Stored data:
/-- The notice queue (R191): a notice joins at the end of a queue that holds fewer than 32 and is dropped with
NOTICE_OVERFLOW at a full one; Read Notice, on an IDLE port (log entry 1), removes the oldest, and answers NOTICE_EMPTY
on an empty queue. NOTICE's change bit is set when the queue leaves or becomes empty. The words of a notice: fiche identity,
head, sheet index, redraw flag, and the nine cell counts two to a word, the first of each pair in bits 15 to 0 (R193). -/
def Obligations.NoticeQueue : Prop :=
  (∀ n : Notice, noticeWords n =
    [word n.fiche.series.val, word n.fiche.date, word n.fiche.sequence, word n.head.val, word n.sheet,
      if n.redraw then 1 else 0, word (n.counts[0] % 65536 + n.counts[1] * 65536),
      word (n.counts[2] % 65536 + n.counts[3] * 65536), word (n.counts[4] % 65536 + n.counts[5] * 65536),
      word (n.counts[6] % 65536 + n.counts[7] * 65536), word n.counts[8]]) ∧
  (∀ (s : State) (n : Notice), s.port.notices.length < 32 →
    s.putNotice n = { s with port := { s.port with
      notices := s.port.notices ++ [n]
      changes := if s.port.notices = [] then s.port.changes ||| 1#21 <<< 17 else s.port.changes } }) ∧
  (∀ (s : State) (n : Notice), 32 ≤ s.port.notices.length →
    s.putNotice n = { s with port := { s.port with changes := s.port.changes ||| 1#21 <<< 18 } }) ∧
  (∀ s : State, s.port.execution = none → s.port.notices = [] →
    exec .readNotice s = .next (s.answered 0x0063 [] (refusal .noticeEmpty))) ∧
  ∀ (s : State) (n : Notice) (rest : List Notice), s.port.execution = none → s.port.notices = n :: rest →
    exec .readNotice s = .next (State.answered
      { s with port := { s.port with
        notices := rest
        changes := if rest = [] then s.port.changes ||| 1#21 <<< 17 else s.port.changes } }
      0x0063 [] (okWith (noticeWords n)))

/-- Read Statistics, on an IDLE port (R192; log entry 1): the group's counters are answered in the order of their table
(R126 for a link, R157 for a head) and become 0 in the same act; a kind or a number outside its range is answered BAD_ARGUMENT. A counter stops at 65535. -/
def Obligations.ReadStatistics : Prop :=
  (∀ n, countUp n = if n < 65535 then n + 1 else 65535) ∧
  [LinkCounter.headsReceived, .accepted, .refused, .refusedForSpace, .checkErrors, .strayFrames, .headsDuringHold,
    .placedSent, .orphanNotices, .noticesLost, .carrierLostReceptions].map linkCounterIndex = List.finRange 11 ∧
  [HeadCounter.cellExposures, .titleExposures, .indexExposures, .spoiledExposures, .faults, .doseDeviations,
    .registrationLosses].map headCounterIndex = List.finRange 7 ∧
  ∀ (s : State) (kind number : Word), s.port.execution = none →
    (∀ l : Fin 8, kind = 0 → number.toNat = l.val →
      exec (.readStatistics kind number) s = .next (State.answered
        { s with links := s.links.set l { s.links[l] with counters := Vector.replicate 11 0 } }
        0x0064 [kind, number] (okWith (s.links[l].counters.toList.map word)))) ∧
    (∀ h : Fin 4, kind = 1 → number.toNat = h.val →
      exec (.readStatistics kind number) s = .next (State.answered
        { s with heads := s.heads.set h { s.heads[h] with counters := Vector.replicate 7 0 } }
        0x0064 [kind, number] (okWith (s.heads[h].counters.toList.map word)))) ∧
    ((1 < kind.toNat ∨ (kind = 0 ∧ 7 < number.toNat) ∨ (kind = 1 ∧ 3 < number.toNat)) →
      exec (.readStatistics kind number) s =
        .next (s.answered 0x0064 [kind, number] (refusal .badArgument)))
--
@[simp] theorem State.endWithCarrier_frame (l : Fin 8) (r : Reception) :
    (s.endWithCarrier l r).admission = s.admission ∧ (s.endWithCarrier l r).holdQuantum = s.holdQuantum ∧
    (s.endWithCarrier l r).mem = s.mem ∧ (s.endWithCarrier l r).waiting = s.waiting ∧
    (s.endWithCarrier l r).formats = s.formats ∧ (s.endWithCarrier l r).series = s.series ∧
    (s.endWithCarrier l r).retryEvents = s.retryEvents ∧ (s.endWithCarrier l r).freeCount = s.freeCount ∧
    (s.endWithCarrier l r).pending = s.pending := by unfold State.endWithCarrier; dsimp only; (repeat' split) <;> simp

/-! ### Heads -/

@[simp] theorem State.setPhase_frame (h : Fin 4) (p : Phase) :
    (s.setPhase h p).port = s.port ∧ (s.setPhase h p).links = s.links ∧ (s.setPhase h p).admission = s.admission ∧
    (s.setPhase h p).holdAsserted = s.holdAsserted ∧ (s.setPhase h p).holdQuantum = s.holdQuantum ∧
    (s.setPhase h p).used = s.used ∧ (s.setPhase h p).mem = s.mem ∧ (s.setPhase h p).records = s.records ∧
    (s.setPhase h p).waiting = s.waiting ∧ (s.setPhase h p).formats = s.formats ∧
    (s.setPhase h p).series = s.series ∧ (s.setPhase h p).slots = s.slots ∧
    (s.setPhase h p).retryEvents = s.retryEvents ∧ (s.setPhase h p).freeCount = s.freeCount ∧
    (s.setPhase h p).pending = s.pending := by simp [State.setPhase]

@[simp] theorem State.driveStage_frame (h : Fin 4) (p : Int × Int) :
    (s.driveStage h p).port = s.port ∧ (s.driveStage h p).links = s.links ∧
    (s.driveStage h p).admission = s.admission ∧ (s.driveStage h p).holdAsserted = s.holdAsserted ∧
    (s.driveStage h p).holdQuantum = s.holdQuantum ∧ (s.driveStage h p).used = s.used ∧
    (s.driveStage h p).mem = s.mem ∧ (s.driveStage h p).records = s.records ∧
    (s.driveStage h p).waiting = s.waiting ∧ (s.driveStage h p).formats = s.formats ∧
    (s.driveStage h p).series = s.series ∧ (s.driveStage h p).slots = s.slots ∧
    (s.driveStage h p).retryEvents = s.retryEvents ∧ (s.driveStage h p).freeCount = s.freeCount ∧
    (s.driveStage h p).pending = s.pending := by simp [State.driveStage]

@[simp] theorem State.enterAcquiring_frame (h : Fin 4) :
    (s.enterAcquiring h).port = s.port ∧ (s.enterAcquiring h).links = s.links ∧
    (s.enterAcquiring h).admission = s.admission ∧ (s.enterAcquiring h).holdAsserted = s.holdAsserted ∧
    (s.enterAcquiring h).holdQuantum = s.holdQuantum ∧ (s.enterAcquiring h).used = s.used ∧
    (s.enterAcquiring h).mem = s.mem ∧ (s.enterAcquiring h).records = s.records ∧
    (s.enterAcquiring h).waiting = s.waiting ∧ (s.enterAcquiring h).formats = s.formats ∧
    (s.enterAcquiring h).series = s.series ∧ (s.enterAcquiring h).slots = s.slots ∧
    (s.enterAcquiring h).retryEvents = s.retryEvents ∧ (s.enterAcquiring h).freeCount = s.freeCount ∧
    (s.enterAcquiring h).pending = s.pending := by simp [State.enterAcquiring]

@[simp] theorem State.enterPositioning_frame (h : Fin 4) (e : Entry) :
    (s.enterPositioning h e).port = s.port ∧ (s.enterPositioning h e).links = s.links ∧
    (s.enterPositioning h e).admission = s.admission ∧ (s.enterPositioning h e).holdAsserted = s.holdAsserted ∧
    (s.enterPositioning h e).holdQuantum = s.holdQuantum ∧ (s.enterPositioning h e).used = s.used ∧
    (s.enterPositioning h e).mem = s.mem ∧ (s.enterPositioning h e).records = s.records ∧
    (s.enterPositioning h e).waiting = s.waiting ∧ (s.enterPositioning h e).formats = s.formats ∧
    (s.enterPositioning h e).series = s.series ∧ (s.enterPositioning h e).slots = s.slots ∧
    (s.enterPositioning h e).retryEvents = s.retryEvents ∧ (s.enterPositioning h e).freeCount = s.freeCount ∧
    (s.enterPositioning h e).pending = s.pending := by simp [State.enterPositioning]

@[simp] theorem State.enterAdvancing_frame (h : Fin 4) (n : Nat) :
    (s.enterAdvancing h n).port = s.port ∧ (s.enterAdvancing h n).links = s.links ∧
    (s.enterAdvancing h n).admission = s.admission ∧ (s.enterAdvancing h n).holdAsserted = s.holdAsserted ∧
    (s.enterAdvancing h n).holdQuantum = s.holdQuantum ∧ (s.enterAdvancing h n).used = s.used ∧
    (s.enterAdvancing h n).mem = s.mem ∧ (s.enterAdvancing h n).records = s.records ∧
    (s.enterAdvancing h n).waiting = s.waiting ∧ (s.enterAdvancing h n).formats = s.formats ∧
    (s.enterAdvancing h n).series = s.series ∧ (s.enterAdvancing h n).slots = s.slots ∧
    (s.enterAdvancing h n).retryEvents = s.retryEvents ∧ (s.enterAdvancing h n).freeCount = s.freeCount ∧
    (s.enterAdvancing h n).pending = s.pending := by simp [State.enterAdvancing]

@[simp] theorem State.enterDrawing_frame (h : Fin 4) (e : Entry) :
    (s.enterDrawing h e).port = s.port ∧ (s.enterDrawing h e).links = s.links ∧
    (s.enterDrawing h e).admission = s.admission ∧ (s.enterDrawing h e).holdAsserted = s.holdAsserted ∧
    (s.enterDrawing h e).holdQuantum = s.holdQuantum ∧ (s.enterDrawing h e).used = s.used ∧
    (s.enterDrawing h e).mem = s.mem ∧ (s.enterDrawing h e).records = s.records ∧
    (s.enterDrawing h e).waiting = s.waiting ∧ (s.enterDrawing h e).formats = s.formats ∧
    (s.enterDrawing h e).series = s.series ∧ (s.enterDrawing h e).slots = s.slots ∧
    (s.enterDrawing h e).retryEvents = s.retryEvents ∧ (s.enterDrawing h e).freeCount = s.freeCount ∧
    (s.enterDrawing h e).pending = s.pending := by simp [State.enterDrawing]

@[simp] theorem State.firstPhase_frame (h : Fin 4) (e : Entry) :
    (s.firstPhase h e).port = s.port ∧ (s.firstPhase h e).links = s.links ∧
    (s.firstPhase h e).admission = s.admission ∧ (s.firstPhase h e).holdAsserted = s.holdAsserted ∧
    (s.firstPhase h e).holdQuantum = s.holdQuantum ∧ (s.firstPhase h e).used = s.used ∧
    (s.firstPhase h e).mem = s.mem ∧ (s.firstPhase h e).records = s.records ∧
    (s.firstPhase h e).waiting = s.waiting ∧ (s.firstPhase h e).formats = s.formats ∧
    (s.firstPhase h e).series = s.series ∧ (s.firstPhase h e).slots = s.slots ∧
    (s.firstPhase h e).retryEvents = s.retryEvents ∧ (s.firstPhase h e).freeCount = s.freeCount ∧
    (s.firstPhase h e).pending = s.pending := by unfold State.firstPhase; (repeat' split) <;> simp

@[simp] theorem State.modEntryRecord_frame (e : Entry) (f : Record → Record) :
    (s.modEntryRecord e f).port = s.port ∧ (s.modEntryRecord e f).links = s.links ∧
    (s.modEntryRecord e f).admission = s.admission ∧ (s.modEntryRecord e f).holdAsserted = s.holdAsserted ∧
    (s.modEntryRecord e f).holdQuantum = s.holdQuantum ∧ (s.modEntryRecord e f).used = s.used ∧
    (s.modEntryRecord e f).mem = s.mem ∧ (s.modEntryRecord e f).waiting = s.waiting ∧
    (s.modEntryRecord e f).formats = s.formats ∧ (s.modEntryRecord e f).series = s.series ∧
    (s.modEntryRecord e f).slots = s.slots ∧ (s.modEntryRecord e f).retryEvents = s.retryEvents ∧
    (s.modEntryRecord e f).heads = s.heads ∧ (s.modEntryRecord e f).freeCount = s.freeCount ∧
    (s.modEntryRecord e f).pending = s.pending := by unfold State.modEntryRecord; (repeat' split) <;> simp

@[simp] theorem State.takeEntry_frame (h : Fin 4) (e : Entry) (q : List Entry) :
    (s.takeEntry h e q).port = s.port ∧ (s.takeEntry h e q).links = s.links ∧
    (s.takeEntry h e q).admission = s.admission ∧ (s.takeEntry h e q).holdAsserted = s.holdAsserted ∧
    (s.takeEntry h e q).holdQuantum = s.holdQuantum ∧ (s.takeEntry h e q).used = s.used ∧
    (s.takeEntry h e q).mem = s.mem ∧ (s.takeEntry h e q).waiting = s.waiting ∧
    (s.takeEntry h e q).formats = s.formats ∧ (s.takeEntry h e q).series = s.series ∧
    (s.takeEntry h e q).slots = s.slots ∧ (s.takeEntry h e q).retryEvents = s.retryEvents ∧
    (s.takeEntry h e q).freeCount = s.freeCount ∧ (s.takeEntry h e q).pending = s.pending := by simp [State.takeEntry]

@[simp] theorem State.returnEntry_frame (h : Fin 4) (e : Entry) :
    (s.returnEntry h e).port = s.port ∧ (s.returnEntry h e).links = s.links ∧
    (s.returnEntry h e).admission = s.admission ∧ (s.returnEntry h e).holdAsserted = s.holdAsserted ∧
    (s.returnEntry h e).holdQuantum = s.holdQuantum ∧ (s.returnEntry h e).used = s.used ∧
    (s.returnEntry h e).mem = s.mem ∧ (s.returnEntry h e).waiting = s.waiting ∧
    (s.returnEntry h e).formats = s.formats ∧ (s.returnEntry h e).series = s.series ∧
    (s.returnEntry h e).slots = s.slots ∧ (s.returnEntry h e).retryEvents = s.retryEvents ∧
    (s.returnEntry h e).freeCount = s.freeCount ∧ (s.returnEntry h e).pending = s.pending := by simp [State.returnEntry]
==
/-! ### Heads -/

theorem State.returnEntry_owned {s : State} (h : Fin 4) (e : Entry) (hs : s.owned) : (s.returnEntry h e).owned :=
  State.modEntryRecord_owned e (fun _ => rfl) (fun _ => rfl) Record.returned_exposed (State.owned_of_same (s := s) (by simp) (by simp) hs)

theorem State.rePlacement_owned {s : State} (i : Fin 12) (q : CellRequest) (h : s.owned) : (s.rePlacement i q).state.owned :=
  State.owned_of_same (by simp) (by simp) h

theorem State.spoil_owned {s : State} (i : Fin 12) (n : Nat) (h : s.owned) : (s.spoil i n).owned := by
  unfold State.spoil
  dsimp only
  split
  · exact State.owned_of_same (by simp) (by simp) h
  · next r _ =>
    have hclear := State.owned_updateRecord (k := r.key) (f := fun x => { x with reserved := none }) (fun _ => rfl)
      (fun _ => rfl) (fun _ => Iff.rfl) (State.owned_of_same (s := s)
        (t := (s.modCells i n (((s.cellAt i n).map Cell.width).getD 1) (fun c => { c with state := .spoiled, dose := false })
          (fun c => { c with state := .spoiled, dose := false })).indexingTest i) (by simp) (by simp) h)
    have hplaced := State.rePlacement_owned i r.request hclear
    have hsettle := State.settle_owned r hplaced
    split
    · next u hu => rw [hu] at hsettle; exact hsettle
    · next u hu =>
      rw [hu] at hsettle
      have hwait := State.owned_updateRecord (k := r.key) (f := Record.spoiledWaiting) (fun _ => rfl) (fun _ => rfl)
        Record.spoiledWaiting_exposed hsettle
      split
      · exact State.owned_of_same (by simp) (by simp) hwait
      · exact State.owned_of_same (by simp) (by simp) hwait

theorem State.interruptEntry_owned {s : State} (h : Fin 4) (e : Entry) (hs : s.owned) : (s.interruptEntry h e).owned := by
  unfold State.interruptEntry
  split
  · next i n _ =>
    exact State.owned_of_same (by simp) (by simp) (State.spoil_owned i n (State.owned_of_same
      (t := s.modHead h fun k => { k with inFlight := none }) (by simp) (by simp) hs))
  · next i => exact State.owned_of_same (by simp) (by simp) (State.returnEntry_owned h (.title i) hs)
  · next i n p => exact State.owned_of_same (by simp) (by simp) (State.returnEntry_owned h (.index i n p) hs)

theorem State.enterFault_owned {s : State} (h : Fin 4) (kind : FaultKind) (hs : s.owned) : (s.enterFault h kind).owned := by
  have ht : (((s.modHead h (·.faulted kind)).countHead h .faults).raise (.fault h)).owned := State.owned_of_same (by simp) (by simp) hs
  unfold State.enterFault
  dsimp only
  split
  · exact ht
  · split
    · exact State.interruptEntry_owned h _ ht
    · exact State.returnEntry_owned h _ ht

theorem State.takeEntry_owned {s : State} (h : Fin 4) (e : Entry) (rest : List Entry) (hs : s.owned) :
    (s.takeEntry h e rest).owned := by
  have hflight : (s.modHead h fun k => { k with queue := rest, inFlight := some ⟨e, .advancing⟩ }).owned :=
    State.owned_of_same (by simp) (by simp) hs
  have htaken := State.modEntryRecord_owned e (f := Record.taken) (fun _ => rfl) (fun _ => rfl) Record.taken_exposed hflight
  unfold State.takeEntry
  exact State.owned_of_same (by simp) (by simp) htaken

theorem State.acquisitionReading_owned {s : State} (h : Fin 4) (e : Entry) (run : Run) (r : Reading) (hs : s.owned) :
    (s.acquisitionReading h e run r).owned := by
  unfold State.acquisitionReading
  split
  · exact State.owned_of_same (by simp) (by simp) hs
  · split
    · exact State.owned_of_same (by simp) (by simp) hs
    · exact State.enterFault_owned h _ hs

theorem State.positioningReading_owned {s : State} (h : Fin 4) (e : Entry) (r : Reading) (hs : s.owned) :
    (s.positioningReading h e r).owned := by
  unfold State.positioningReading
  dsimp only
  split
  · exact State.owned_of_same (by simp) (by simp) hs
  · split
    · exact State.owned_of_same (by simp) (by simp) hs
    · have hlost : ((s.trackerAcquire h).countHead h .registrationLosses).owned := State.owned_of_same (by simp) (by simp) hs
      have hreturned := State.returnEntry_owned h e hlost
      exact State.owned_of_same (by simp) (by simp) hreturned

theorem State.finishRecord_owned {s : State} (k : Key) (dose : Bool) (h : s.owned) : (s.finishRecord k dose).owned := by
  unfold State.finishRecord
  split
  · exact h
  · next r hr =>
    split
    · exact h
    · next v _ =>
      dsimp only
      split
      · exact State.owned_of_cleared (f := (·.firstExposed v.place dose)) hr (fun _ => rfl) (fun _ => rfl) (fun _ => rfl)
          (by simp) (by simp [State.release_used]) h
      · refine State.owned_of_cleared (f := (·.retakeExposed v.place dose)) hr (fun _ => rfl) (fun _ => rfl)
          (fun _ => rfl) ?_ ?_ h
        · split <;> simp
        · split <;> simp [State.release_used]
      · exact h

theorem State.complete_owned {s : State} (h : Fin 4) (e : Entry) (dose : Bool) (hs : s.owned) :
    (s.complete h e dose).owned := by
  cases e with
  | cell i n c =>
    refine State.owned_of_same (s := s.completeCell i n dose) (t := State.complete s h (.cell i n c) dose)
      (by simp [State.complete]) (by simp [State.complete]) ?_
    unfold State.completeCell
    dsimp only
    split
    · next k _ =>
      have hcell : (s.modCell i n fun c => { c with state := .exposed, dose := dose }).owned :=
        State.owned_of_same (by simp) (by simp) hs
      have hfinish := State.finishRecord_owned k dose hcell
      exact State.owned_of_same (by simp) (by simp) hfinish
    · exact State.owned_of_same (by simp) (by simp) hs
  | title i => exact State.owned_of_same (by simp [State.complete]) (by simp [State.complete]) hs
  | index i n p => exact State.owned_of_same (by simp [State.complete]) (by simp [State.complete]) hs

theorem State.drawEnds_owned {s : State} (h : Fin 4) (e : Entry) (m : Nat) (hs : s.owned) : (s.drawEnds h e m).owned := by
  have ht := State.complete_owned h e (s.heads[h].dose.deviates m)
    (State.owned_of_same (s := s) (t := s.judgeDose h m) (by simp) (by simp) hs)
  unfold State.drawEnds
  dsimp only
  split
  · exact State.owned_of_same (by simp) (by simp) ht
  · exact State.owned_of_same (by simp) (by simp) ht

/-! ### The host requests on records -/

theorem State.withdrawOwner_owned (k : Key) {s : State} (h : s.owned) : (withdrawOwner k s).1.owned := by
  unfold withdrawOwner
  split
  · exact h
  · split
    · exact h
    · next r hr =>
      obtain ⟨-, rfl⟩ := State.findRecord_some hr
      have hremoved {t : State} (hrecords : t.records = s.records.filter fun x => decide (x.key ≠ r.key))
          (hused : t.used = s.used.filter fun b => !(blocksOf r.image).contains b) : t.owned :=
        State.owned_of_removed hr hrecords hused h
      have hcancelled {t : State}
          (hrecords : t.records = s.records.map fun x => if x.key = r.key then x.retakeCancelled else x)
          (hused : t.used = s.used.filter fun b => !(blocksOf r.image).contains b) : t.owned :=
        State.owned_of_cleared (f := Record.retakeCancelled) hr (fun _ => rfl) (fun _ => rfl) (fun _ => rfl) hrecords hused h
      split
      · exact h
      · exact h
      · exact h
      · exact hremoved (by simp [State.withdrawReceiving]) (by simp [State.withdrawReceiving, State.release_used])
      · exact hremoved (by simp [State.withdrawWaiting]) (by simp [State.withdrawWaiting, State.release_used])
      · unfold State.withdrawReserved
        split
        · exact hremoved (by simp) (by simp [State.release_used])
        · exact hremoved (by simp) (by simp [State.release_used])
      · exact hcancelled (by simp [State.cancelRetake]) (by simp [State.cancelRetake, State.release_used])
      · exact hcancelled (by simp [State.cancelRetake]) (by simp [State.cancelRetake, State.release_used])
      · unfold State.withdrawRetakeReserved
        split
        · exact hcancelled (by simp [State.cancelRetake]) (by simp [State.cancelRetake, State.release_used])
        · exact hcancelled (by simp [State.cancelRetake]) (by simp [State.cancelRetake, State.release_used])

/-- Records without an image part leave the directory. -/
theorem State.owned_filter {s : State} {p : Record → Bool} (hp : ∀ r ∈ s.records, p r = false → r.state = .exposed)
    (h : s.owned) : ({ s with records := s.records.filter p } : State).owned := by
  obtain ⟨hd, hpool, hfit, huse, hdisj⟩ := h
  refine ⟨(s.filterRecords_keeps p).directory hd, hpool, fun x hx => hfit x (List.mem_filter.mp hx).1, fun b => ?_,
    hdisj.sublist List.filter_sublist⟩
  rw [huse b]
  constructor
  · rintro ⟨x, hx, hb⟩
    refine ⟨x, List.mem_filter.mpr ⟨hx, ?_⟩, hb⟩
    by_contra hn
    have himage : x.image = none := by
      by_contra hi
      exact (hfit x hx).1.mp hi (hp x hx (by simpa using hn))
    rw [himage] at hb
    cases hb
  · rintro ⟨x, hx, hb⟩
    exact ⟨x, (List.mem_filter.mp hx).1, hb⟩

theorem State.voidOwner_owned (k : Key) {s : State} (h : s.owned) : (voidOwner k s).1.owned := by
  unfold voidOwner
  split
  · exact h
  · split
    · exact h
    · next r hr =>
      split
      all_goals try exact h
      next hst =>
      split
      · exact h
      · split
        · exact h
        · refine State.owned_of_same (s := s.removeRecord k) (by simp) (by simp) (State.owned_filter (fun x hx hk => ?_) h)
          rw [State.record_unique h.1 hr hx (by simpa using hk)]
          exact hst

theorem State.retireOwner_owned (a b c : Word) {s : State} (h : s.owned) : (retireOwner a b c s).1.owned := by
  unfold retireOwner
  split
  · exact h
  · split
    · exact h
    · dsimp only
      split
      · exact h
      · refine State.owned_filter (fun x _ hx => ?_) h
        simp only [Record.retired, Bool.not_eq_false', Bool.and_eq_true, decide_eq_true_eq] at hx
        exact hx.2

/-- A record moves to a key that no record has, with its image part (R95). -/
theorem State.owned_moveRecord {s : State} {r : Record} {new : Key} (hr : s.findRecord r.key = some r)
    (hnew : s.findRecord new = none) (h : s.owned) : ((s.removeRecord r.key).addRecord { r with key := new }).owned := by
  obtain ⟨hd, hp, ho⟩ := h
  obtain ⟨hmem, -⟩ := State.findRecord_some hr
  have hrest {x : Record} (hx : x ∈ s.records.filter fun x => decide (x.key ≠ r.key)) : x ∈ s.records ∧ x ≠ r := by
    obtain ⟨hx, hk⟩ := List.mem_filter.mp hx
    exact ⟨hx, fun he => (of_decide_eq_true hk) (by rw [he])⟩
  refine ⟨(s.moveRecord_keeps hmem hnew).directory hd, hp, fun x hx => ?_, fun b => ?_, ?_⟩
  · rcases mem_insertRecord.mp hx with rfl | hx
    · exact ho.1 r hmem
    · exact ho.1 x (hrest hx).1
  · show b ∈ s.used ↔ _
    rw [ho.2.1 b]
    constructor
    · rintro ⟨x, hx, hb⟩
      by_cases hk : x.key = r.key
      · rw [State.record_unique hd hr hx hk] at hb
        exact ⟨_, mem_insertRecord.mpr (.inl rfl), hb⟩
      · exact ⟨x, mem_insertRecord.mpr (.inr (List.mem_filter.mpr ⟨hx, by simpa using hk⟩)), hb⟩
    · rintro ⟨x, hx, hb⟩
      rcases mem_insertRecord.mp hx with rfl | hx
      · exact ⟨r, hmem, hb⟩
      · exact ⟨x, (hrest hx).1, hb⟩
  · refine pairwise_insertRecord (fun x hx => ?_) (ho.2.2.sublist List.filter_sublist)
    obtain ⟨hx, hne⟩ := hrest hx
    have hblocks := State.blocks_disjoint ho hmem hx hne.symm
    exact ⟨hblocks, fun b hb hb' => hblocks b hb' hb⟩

Exercise aim:
Copy exactly the stretch of data above from the line with "word (n.counts[2] %" through the line with "changes := if rest", and omit all other lines.

Answer space:
      word (n.counts[2] % 65536 + n.counts[3] * 65536), word (n.counts[4] % 65536 + n.counts[5] * 65536),
      word (n.counts[6] % 65536 + n.counts[7] * 65536), word n.counts[8]]) ∧
  (∀ (s : State) (n : Notice), s.port.notices.length < 32 →
    s.putNotice n = { s with port := { s.port with
      notices := s.port.notices ++ [n]
      changes := if s.port.notices = [] then s.port.changes ||| 1#21 <<< 17 else s.port.changes } }) ∧
  (∀ (s : State) (n : Notice), 32 ≤ s.port.notices.length →
    s.putNotice n = { s with port := { s.port with changes := s.port.changes ||| 1#21 <<< 18 } }) ∧
  (∀ s : State, s.port.execution = none → s.port.notices = [] →
    exec .readNotice s = .next (s.answered 0x0063 [] (refusal .noticeEmpty))) ∧
  ∀ (s : State) (n : Notice) (rest : List Notice), s.port.execution = none → s.port.notices = n :: rest →
    exec .readNotice s = .next (State.answered
      { s with port := { s.port with
        notices := rest
        changes := if rest = [] then s.port.changes ||| 1#21 <<< 17 else s.port.changes } }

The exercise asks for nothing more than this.